### Task prompt
In the listing below, start your output at the line with "p.same s u := by" and end it after the line with "theorem ChangesOnly.refl (c", copying every line exactly.
--- Given records Enclosed Below ---
-- ==== Sys2Proof/Laws/Frames.lean ====
section
/-! SUPPORT. What each update leaves alone, in the terms of Safety.lean, and how a step in mode `Running` begins. -/

namespace Sys2Proof.Machine

/-! ### The state in which a step begins -/

@[simp] theorem State.atStep_mem (s : State) (k : BitVec 16) (r : Byte) : (s.atStep k r).mem = s.mem := by
  simp [State.atStep]
@[simp] theorem State.atStep_v (s : State) (k : BitVec 16) (r : Byte) : (s.atStep k r).v = s.v := by
  simp [State.atStep]
@[simp] theorem State.atStep_i (s : State) (k : BitVec 16) (r : Byte) : (s.atStep k r).i = s.i := by
  simp [State.atStep]
@[simp] theorem State.atStep_pc (s : State) (k : BitVec 16) (r : Byte) : (s.atStep k r).pc = s.pc := by
  simp [State.atStep]
@[simp] theorem State.atStep_stack (s : State) (k : BitVec 16) (r : Byte) : (s.atStep k r).stack = s.stack := by
  simp [State.atStep]
@[simp] theorem State.atStep_sp (s : State) (k : BitVec 16) (r : Byte) : (s.atStep k r).sp = s.sp := by
  simp [State.atStep]
@[simp] theorem State.atStep_dt (s : State) (k : BitVec 16) (r : Byte) : (s.atStep k r).dt = s.dt := by
  simp [State.atStep]
@[simp] theorem State.atStep_st (s : State) (k : BitVec 16) (r : Byte) : (s.atStep k r).st = s.st := by
  simp [State.atStep]
@[simp] theorem State.atStep_fb (s : State) (k : BitVec 16) (r : Byte) : (s.atStep k r).fb = s.fb := by
  simp [State.atStep]
@[simp] theorem State.atStep_opcode (s : State) (k : BitVec 16) (r : Byte) : (s.atStep k r).opcode = s.opcode := by
  simp [State.atStep]
@[simp] theorem State.atStep_mode (s : State) (k : BitVec 16) (r : Byte) : (s.atStep k r).mode = s.mode := by
  simp [State.atStep]
@[simp] theorem State.atStep_loadAnswer (s : State) (k : BitVec 16) (r : Byte) : (s.atStep k r).loadAnswer = s.loadAnswer := by
  simp [State.atStep]
@[simp] theorem State.atStep_keys (s : State) (k : BitVec 16) (r : Byte) : (s.atStep k r).keys = k := rfl
@[simp] theorem State.atStep_rnd (s : State) (k : BitVec 16) (r : Byte) : (s.atStep k r).rnd = r := rfl
@[simp] theorem State.getV_atStep (s : State) (k : BitVec 16) (r : Byte) (x : RegIx) :
    (s.atStep k r).getV x = s.getV x := by simp [State.atStep]

@[simp] theorem fetch_atStep (s : State) (k : BitVec 16) (r : Byte) : fetch (s.atStep k r) = fetch s := by
  simp [fetch]

/-- A step in mode `Running` is the cycle (40_cycle.md R81). -/
theorem step_of_runsStep {s : State} {keys : BitVec 16} {rnd : Byte} (h : s.RunsStep keys rnd) :
    step s = cycle (s.atStep keys rnd) := by
  have hm : (s.takeEvent.withInputs keys rnd).mode = .running := by simp [h.1]
  unfold step
  rw [h.2]
  show stepByMode _ = _
  unfold stepByMode
  rw [hm]
  rfl

/-- The cycle past the fetch: an illegal word or the instruction's meaning (40_cycle.md R83 to R85). -/
theorem cycle_of_fetch {s : State} {w : Word} (h : fetch s = some w) :
    cycle s = match decodeWord w with
      | none => .next ((s.latch w).raise .unknownOpcode)
      | some i => exec i (s.latch w) := by
  cases hd : decodeWord w <;> simp only [cycle, h, hd]

/-! ### What a change leaves alone -/

theorem Part.same_refl (s : State) (p : Part) : p.same s s := by cases p <;> rfl

theorem Part.same_trans {s t u : State} {p : Part} (h : p.same s t) (h' : p.same t u) : p.same s u := by
  cases p <;> exact Eq.trans h' h

theorem ChangesOnly.refl (c : Part → Prop) (s : State) : ChangesOnly c s s := fun p _ => Part.same_refl s p

theorem ChangesOnly.mono {c d : Part → Prop} {s t : State} (h : ChangesOnly c s t) (hcd : ∀ p, c p → d p) :
    ChangesOnly d s t := fun p hp => h p (fun hc => hp (hcd p hc))

theorem ChangesOnly.trans {c : Part → Prop} {s t u : State} (h : ChangesOnly c s t) (h' : ChangesOnly c t u) :
    ChangesOnly c s u := fun p hp => Part.same_trans (h p hp) (h' p hp)

theorem changesOnly_setV (s : State) (x : RegIx) (b : Byte) : ChangesOnly (fun p => p = .reg x) s (s.setV x b) := by
  intro p hp
  cases p with
  | reg j => exact State.getV_setV_other s b (fun h => hp (h ▸ rfl))
  | _ => rfl

theorem changesOnly_flagThenResult (s : State) (x : RegIx) (flag result : Byte) :
    ChangesOnly (fun p => p = .reg x ∨ p = .reg vf) s (flagThenResult s x flag result) :=
  ((changesOnly_setV s vf flag).mono fun _ => Or.inr).trans ((changesOnly_setV _ x result).mono fun _ => Or.inl)

theorem changesOnly_setVs (s : State) (bs : List Byte) :
    ChangesOnly (fun p => ∃ j : RegIx, j.val < bs.length ∧ p = .reg j) s (s.setVs 0 bs) := by
  intro p hp
  obtain ⟨w, hw⟩ := State.setVs_frame s 0 bs
  cases p with
  | reg j =>
    show (s.setVs 0 bs).getV j = s.getV j
    rw [State.getV_setVs, dif_neg]
    rintro ⟨-, h⟩
    exact hp ⟨j, by omega, rfl⟩
  | _ => rw [hw]; rfl

theorem changesOnly_latch (s : State) (w : Word) : ChangesOnly (fun p => p = .opcode ∨ p = .pc) s (s.latch w) := by
  intro p hp
  cases p <;> first | rfl | exact absurd (by simp) hp

theorem changesOnly_pc (s : State) (a : Word) : ChangesOnly (fun p => p = .pc) s { s with pc := a } := by
  intro p hp
  cases p <;> first | rfl | exact absurd rfl hp

theorem changesOnly_skipIf (s : State) (c : Bool) : ChangesOnly (fun p => p = .pc) s (s.skipIf c) := changesOnly_pc s _

theorem changesOnly_jump (s : State) (a : Word) : ChangesOnly (fun p => p = .pc) s (s.jump a) := changesOnly_pc s _

theorem changesOnly_mode (s : State) (m : Mode) : ChangesOnly (fun p => p = .mode) s { s with mode := m } := by
  intro p hp
  cases p <;> first | rfl | exact absurd rfl hp

theorem changesOnly_raise (s : State) (c : Cause) : ChangesOnly (fun p => p = .mode) s (s.raise c) := changesOnly_mode s _

theorem changesOnly_index (s : State) (a : Word) : ChangesOnly (fun p => p = .index) s { s with i := a } := by
  intro p hp
  cases p <;> first | rfl | exact absurd rfl hp

theorem changesOnly_dt (s : State) (b : Byte) : ChangesOnly (fun p => p = .dt) s { s with dt := b } := by
  intro p hp
  cases p <;> first | rfl | exact absurd rfl hp

theorem changesOnly_st (s : State) (b : Byte) : ChangesOnly (fun p => p = .st) s { s with st := b } := by
  intro p hp
  cases p <;> first | rfl | exact absurd rfl hp

theorem changesOnly_fb (s : State) (f : Framebuffer) :
    ChangesOnly (fun p => ∃ r c, p = .pixel r c) s { s with fb := f } := by
  intro p hp
  cases p <;> first | rfl | exact absurd ⟨_, _, rfl⟩ hp

/-- A store changes the stored bytes and no other byte of memory. -/
theorem changesOnly_writeList (s : State) (a : Nat) (bs : List Byte) :
    ChangesOnly (fun p => ∃ j < bs.length, p = .byte (a + j)) s { s with mem := s.mem.writeList a bs } := by
  intro p hp
  cases p with
  | byte c =>
    show (s.mem.writeList a bs).read c = s.mem.read c
    rw [Memory.read_writeList, dif_neg]
    rintro ⟨h1, h2⟩
    exact hp ⟨c - a, by omega, by congr 1; omega⟩
  | _ => rfl

/-! ### What the tables of Safety.lean depend on -/

theorem faultIn_congr (i : Instr) {s t : State} (hi : t.i = s.i) (hsp : t.sp = s.sp) (hv : t.v = s.v) :
    i.faultIn t = i.faultIn s := by
  have hg : t.getV = s.getV := by unfold State.getV; rw [hv]
  cases i <;> simp only [Instr.faultIn, hg, hi, hsp]

theorem writes_congr (i : Instr) {s t : State} (hi : t.i = s.i) (hsp : t.sp = s.sp) (hv : t.v = s.v) (hm : t.mem = s.mem)
    (p : Part) : i.writes t p ↔ i.writes s p := by
  cases p <;> simp only [Instr.writes, hi]
  · cases i <;> simp only [Instr.pushesTo, hsp]
  · cases i <;> simp only [Instr.paints, SpriteCovers, State.getV, hi, hv, hm]

/-- What an instruction may write depends on I, SP, the registers and memory alone, so fetch and advance do not change it. -/
theorem mayWrite_congr (i : Instr) {s t : State} (hi : t.i = s.i) (hsp : t.sp = s.sp) (hv : t.v = s.v) (hm : t.mem = s.mem)
    (p : Part) : i.mayWrite t p ↔ i.mayWrite s p := by
  unfold Instr.mayWrite
  rw [faultIn_congr i hi hsp hv]
  split
  · exact Iff.rfl
  · exact writes_congr i hi hsp hv hm p

/-- An instruction without a fault may write what its own effect writes. -/
theorem mayWrite_of_noFault (i : Instr) {s : State} (h : i.faultIn s = none) (p : Part) : i.mayWrite s p ↔ i.writes s p := by
  unfold Instr.mayWrite
  rw [h]

/-- An instruction that faults may write the mode alone. -/
theorem mayWrite_of_fault (i : Instr) {s : State} {c : Cause} (h : i.faultIn s = some c) (p : Part) :
    i.mayWrite s p ↔ p = .mode := by
  unfold Instr.mayWrite
  rw [h]

/-! ### Push and pop -/

/-- Everything a push can answer (41_control_flow.md R103). -/
theorem pushReturn_eq_some (a : Word) (s t : State) :
    pushReturn a s = some t ↔ ∃ h : s.sp.val < 16,
      t = { s with stack := s.stack.set s.sp.val a h, sp := ⟨s.sp.val + 1, by omega⟩ } := by
  unfold pushReturn
  split
  · rename_i h
    simp [h, eq_comm]
  · rename_i h
    simp [h]

theorem pushReturn_eq_none (a : Word) (s : State) : pushReturn a s = none ↔ s.sp.val = 16 := by
  have := s.sp.isLt
  unfold pushReturn
  split <;> simp <;> omega

/-- Everything a pop can answer (41_control_flow.md R101). -/
theorem popReturn_eq_some (s t : State) (a : Word) :
    popReturn s = some (a, t) ↔ ∃ h : 0 < s.sp.val,
      a = s.stack[s.sp.val - 1]'(by have := s.sp.isLt; omega) ∧
      t = { s with sp := ⟨s.sp.val - 1, by have := s.sp.isLt; omega⟩ } := by
  unfold popReturn
  split
  · rename_i h
    simp [h, eq_comm]
  · rename_i h
    simp [h]

theorem popReturn_eq_none (s : State) : popReturn s = none ↔ s.sp.val = 0 := by
  unfold popReturn
  split <;> simp <;> omega

/-! ### Taking a fault -/

/-- What an operation that may fault ends in: its own state, or the fault. -/
theorem orRaise_some (s t : State) (c : Cause) : orRaise s c (some t) = .next t := rfl

theorem orRaise_none (s : State) (c : Cause) : orRaise s c none = .next (s.raise c) := rfl

end Sys2Proof.Machine
end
--- End of Enclosed Given records ---
### Task result
theorem Part.same_trans {s t u : State} {p : Part} (h : p.same s t) (h' : p.same t u) : p.same s u := by
  cases p <;> exact Eq.trans h' h

theorem ChangesOnly.refl (c : Part → Prop) (s : State) : ChangesOnly c s s := fun p _ => Part.same_refl s p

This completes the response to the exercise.